[Saved data entries]

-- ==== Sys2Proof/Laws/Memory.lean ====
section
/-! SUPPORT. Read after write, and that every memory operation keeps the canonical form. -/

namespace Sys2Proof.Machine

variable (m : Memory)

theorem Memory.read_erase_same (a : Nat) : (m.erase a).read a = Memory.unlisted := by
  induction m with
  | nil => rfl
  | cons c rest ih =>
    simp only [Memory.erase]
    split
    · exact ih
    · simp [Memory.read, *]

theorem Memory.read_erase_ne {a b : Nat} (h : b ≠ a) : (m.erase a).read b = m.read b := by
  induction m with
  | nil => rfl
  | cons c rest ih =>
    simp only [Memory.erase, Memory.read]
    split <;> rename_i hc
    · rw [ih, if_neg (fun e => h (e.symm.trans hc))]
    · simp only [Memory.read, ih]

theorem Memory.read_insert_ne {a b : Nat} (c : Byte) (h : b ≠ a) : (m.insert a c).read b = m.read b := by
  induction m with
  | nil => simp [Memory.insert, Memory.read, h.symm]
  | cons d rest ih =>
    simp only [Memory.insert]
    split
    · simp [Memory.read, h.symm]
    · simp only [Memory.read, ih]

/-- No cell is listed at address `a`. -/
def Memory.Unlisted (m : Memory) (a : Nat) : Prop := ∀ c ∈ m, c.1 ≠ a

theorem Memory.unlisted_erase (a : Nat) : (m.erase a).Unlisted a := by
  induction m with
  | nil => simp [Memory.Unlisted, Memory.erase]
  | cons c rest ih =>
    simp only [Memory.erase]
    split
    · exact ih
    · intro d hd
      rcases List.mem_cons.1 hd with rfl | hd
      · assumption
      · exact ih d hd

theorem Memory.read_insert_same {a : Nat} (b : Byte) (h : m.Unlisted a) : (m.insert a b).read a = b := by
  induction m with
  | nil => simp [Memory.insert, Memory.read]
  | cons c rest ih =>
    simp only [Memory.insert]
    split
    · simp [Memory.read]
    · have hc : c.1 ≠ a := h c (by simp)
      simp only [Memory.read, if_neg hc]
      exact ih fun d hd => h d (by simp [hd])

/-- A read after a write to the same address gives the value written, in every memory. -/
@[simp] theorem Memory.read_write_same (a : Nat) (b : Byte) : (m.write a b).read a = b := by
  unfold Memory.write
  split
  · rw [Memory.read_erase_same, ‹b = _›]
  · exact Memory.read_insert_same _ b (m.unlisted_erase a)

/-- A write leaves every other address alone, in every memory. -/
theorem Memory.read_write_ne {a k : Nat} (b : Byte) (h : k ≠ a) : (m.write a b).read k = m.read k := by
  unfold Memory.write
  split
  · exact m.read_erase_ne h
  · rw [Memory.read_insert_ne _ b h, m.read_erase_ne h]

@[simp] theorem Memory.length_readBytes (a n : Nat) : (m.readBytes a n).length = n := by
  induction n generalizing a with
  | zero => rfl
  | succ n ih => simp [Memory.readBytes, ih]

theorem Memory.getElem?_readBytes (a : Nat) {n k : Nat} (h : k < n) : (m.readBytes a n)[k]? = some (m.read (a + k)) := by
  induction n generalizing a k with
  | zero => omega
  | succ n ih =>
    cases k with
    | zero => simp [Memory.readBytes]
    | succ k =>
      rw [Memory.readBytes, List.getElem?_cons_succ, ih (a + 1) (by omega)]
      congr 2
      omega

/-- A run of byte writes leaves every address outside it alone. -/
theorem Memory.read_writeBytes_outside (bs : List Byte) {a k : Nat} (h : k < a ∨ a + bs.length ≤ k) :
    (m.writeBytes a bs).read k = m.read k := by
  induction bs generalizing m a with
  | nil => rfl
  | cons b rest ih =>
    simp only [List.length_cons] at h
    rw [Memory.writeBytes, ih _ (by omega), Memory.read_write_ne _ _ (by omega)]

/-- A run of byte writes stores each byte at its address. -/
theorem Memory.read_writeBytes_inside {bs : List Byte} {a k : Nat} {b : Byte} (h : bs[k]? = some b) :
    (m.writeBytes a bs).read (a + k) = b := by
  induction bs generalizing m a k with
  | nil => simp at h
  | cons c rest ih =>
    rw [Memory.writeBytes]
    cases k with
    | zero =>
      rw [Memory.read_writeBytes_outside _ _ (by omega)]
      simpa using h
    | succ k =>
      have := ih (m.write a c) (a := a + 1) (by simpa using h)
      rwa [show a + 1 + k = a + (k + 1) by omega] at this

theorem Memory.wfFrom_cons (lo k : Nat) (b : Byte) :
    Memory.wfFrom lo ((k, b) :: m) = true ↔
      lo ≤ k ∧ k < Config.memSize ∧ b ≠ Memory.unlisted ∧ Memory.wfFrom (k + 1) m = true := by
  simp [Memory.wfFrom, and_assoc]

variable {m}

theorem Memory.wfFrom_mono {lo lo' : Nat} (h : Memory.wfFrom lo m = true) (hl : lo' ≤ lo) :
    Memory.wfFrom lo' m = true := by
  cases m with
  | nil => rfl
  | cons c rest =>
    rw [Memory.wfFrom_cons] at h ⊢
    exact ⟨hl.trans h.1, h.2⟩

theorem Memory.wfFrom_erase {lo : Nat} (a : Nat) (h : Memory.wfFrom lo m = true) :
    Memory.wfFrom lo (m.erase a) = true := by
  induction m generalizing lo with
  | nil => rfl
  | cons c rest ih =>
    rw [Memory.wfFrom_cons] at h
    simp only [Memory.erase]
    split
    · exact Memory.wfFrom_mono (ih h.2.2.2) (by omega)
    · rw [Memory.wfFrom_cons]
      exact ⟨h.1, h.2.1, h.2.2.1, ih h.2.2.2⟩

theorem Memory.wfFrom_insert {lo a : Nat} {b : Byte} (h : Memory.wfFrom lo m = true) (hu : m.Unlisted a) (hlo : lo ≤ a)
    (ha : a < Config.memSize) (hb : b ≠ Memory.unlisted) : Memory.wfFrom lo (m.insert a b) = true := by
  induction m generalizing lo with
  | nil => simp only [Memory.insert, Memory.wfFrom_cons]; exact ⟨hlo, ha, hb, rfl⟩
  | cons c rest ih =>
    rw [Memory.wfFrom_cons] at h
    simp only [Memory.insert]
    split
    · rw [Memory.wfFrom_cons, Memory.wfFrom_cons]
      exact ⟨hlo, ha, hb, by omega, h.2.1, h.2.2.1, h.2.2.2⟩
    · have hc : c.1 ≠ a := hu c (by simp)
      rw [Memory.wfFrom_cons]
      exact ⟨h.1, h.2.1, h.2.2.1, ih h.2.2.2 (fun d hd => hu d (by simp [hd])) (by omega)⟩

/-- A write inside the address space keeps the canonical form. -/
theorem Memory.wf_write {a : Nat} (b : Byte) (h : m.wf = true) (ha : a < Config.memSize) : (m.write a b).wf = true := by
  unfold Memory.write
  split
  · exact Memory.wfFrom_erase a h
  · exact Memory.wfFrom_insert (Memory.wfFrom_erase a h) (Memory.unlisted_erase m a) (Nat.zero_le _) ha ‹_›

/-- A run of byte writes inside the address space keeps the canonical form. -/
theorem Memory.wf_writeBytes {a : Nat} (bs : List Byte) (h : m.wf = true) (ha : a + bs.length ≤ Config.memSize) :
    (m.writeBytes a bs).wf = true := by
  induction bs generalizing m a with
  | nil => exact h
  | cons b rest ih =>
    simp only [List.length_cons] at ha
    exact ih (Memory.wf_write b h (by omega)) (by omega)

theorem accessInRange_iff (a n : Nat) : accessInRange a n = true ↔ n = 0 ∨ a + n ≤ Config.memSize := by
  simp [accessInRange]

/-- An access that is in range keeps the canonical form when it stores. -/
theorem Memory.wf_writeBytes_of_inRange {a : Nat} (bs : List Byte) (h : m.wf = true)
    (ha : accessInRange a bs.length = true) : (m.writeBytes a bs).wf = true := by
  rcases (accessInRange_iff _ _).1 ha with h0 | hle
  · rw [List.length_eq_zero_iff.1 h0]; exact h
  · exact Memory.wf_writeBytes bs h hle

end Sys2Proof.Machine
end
==
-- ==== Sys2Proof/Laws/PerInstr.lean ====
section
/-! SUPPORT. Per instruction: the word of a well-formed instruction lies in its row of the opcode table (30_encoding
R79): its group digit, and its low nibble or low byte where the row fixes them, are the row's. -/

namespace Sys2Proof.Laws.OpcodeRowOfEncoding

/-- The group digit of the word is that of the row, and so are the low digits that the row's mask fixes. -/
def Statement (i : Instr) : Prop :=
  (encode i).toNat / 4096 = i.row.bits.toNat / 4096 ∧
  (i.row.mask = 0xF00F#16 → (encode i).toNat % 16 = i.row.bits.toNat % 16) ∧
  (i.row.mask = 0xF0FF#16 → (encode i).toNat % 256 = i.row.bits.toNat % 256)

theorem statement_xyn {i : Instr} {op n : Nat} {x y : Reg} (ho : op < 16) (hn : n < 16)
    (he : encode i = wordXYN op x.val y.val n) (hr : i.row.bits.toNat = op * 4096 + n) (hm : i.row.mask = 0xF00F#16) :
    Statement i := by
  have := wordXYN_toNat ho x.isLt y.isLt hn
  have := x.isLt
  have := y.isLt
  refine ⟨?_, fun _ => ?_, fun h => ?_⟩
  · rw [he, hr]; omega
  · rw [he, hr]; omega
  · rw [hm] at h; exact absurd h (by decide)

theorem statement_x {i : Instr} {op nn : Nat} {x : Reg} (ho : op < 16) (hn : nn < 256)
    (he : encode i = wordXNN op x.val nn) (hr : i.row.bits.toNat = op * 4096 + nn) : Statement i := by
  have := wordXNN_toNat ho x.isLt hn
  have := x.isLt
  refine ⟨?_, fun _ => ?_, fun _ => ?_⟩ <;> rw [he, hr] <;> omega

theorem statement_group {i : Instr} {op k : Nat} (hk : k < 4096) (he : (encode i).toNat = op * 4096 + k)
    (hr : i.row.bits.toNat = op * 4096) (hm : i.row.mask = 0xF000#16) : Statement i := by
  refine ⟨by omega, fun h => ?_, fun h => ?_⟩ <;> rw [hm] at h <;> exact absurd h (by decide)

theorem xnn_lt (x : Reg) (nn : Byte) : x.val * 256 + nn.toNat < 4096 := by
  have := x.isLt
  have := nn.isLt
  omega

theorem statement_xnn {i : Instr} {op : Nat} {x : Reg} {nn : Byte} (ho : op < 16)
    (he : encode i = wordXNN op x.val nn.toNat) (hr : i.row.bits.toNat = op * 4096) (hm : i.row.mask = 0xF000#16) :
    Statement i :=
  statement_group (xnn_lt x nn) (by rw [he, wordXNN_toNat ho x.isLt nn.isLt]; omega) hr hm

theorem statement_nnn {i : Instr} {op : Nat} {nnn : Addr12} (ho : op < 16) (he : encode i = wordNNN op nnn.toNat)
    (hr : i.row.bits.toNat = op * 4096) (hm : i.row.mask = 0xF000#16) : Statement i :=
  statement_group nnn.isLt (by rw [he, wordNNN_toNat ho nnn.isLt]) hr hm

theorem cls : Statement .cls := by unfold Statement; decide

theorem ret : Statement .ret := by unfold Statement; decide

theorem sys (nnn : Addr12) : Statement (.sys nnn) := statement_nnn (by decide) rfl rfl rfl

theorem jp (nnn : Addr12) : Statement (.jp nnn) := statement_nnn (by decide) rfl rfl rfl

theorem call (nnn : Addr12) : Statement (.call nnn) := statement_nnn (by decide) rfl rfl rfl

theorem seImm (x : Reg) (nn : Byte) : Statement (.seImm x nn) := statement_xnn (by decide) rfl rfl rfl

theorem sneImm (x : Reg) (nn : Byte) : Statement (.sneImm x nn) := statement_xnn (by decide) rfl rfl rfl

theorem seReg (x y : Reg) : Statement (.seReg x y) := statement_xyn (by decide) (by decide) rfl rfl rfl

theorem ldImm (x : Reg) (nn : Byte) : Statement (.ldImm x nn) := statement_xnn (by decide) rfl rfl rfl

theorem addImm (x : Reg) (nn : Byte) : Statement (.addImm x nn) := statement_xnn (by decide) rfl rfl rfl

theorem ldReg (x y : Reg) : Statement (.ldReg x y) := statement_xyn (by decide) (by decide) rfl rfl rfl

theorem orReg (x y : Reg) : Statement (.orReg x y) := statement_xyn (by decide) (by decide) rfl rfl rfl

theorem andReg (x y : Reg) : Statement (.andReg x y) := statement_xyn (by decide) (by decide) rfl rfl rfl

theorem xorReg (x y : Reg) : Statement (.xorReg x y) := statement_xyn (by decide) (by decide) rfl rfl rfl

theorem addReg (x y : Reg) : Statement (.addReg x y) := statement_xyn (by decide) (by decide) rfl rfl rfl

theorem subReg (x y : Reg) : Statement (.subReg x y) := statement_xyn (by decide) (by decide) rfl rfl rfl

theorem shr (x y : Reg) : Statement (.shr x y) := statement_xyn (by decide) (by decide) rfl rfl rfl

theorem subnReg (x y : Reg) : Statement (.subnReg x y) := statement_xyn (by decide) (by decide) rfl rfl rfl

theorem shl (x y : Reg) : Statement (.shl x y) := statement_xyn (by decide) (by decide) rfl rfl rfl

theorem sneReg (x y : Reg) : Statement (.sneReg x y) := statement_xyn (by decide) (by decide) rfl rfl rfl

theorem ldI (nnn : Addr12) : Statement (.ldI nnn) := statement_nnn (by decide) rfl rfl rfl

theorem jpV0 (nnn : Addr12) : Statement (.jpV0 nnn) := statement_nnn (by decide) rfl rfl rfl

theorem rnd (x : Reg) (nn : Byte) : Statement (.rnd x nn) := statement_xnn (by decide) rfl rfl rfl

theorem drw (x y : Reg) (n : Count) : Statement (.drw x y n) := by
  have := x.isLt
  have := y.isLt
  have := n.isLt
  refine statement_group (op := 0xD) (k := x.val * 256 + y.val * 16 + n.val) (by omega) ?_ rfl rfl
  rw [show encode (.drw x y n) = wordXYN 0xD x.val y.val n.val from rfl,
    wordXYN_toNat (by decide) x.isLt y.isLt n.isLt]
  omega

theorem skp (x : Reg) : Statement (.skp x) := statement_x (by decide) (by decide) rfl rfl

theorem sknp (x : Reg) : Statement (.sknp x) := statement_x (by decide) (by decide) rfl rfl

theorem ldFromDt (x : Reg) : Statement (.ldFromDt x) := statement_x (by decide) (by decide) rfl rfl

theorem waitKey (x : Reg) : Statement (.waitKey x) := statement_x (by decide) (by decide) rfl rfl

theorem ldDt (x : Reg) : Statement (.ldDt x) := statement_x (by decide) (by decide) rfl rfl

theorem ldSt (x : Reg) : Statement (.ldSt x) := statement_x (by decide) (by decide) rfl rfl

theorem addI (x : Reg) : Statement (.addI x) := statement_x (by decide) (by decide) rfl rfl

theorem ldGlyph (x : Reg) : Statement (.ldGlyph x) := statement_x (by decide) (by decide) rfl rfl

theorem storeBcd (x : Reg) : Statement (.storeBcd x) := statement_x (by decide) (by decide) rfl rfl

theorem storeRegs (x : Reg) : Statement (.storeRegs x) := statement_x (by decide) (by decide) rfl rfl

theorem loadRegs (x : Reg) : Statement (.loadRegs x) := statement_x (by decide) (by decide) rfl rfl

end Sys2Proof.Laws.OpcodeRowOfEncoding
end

Exercise instructions: Every line in the data that holds the string "namespace" should be copied.

Expected answer:
namespace Sys2Proof.Machine
namespace Sys2Proof.Laws.OpcodeRowOfEncoding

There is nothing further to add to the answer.